■ **Exercise instructions**
Exactly as written, copy the lines of the data below from the first through the one containing "false, 0⟩ .f32)) ∧".

■ **Entries shown**
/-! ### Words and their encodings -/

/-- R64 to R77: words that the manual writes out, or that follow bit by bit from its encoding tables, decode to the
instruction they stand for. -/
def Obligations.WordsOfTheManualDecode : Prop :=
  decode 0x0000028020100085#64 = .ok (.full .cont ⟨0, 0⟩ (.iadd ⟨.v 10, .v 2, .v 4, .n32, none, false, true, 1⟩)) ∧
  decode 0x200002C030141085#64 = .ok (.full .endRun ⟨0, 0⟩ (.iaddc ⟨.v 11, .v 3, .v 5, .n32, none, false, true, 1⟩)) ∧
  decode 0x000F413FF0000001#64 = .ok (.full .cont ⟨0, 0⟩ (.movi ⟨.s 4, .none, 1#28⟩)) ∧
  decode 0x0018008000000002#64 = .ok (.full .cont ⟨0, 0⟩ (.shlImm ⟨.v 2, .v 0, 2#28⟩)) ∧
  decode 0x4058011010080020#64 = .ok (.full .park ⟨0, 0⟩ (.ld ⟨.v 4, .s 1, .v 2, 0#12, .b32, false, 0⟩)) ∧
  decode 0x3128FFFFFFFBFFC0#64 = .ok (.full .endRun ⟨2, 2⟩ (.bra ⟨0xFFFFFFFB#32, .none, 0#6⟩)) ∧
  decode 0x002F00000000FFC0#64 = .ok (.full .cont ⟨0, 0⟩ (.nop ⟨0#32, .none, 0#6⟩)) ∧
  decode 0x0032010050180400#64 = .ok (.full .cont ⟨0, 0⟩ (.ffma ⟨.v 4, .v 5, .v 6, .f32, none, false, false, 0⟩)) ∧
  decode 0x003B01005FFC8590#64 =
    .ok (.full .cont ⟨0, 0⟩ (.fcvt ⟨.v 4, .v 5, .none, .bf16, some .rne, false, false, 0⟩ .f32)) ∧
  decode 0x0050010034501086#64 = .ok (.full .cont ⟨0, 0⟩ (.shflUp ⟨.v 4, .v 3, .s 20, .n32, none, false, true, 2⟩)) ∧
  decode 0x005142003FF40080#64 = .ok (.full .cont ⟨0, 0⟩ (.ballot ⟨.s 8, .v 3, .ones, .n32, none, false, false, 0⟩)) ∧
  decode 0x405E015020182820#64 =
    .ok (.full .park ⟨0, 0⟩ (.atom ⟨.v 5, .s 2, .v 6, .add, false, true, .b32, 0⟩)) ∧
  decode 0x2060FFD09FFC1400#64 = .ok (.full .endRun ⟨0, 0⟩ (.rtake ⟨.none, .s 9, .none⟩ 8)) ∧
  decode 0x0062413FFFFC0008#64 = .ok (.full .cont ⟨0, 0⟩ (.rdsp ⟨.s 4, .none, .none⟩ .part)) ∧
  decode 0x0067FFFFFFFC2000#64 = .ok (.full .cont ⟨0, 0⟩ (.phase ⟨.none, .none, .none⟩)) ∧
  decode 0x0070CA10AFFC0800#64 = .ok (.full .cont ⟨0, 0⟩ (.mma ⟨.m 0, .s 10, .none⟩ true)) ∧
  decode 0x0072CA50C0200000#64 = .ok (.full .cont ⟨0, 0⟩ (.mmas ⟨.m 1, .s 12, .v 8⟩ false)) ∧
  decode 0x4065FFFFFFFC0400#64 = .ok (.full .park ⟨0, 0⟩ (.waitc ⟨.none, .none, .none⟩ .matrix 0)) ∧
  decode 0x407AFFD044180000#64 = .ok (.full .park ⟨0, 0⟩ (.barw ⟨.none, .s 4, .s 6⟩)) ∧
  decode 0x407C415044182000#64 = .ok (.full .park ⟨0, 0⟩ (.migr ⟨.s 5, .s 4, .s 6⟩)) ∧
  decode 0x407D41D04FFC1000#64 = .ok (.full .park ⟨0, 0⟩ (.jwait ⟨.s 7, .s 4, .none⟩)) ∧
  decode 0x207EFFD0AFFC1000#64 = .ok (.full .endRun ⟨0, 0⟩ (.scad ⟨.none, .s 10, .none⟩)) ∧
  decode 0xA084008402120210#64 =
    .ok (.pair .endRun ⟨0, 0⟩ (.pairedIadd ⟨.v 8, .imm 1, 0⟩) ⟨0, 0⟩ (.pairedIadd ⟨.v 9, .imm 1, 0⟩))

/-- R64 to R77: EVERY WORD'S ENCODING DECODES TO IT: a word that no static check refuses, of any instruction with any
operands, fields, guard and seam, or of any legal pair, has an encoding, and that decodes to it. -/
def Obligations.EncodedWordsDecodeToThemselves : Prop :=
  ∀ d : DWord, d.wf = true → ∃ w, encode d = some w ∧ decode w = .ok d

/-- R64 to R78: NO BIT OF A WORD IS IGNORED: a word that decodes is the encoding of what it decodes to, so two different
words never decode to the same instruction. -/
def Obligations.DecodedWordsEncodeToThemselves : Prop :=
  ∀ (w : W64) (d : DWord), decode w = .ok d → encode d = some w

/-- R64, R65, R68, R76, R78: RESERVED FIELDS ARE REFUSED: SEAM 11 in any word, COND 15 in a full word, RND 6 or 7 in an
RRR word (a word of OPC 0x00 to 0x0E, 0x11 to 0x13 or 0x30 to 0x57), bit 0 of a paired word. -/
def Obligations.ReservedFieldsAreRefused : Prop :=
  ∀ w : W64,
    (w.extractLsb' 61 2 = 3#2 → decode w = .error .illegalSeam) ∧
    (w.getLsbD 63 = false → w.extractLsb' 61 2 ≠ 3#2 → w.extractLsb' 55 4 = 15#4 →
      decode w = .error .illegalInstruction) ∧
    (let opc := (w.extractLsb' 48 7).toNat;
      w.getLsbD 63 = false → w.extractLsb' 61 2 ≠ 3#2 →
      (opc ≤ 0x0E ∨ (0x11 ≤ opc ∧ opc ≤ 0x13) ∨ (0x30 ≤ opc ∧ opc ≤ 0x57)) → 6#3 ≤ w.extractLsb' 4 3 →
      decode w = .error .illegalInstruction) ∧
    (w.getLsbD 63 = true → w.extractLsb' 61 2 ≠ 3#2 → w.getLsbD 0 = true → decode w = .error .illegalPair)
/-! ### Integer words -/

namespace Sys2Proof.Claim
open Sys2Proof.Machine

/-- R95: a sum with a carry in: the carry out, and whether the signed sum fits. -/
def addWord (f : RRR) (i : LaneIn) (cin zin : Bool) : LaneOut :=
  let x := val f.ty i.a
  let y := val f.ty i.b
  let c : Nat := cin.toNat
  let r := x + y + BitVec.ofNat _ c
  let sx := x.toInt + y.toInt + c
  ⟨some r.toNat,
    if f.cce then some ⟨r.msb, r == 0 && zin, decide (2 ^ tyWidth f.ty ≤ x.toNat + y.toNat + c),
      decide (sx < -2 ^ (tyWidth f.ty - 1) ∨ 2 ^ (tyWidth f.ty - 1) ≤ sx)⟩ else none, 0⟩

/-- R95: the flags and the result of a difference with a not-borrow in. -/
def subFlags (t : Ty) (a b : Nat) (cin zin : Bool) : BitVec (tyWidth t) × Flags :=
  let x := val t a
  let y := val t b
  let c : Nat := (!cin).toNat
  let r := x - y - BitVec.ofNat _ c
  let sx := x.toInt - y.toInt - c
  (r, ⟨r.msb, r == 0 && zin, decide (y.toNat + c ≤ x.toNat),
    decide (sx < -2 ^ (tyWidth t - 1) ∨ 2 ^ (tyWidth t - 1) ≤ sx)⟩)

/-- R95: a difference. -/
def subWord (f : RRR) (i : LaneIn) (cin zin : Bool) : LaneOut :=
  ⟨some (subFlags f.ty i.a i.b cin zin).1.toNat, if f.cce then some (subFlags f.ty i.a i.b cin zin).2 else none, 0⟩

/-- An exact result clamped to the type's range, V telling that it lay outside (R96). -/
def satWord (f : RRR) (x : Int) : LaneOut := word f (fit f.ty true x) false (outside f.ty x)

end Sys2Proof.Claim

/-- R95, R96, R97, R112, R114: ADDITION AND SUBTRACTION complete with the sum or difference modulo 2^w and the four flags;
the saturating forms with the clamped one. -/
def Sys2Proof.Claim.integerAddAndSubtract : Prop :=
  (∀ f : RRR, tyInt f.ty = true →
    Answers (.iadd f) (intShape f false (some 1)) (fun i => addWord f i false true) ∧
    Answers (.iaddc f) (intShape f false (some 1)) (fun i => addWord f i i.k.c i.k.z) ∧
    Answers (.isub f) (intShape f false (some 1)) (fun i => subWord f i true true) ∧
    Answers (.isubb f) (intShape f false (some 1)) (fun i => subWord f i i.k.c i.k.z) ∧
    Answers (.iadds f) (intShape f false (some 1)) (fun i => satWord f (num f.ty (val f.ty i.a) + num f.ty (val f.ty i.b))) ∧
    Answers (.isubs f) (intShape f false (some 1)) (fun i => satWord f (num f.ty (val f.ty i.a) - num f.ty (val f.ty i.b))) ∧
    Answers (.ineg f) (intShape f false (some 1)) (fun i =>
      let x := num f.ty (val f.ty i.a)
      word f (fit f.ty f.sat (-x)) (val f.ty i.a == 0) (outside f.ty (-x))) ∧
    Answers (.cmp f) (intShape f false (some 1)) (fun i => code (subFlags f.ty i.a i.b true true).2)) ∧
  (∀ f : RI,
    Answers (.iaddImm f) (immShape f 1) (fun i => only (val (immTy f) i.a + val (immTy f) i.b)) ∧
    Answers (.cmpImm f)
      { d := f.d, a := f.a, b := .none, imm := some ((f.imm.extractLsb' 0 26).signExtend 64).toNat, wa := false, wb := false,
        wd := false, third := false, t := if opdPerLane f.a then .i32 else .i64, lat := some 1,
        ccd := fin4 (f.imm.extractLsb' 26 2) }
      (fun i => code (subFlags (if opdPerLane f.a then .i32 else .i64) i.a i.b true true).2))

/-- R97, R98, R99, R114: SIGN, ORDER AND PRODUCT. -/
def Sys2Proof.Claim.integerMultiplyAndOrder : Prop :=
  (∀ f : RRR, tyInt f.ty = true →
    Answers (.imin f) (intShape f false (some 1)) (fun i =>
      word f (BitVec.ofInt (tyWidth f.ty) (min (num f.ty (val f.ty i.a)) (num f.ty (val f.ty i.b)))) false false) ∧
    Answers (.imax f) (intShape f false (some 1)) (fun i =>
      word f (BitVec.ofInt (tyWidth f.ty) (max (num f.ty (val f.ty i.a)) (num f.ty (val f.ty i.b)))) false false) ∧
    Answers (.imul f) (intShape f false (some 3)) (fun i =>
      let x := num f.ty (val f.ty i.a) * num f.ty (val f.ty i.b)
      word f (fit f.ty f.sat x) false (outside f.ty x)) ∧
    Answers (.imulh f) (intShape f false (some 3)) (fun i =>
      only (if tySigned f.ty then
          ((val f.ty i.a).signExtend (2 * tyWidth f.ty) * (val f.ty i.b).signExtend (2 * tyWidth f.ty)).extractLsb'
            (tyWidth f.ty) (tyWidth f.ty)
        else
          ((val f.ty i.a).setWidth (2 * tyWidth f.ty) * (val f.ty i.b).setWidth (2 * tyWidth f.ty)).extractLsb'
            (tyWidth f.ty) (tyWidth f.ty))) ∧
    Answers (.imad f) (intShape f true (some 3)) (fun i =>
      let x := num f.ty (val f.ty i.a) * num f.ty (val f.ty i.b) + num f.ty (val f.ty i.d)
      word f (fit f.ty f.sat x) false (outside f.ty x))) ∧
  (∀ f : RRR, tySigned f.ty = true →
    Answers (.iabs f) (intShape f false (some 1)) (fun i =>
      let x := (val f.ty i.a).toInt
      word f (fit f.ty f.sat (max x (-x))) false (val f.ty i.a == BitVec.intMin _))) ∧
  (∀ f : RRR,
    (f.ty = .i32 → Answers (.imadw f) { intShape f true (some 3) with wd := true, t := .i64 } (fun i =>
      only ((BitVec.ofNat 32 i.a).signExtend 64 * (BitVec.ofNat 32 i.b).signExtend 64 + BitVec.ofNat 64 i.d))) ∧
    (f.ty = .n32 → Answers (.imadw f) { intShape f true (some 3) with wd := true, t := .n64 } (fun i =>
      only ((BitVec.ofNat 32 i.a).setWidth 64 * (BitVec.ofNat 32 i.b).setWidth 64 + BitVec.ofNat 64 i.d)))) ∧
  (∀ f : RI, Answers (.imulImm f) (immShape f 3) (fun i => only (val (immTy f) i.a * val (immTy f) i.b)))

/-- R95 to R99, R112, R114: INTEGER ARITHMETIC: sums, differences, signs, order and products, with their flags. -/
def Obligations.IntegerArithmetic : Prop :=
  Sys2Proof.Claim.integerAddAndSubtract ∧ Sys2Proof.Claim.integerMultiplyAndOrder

■ **Problem solution**
/-! ### Words and their encodings -/

/-- R64 to R77: words that the manual writes out, or that follow bit by bit from its encoding tables, decode to the
instruction they stand for. -/
def Obligations.WordsOfTheManualDecode : Prop :=
  decode 0x0000028020100085#64 = .ok (.full .cont ⟨0, 0⟩ (.iadd ⟨.v 10, .v 2, .v 4, .n32, none, false, true, 1⟩)) ∧
  decode 0x200002C030141085#64 = .ok (.full .endRun ⟨0, 0⟩ (.iaddc ⟨.v 11, .v 3, .v 5, .n32, none, false, true, 1⟩)) ∧
  decode 0x000F413FF0000001#64 = .ok (.full .cont ⟨0, 0⟩ (.movi ⟨.s 4, .none, 1#28⟩)) ∧
  decode 0x0018008000000002#64 = .ok (.full .cont ⟨0, 0⟩ (.shlImm ⟨.v 2, .v 0, 2#28⟩)) ∧
  decode 0x4058011010080020#64 = .ok (.full .park ⟨0, 0⟩ (.ld ⟨.v 4, .s 1, .v 2, 0#12, .b32, false, 0⟩)) ∧
  decode 0x3128FFFFFFFBFFC0#64 = .ok (.full .endRun ⟨2, 2⟩ (.bra ⟨0xFFFFFFFB#32, .none, 0#6⟩)) ∧
  decode 0x002F00000000FFC0#64 = .ok (.full .cont ⟨0, 0⟩ (.nop ⟨0#32, .none, 0#6⟩)) ∧
  decode 0x0032010050180400#64 = .ok (.full .cont ⟨0, 0⟩ (.ffma ⟨.v 4, .v 5, .v 6, .f32, none, false, false, 0⟩)) ∧
  decode 0x003B01005FFC8590#64 =
    .ok (.full .cont ⟨0, 0⟩ (.fcvt ⟨.v 4, .v 5, .none, .bf16, some .rne, false, false, 0⟩ .f32)) ∧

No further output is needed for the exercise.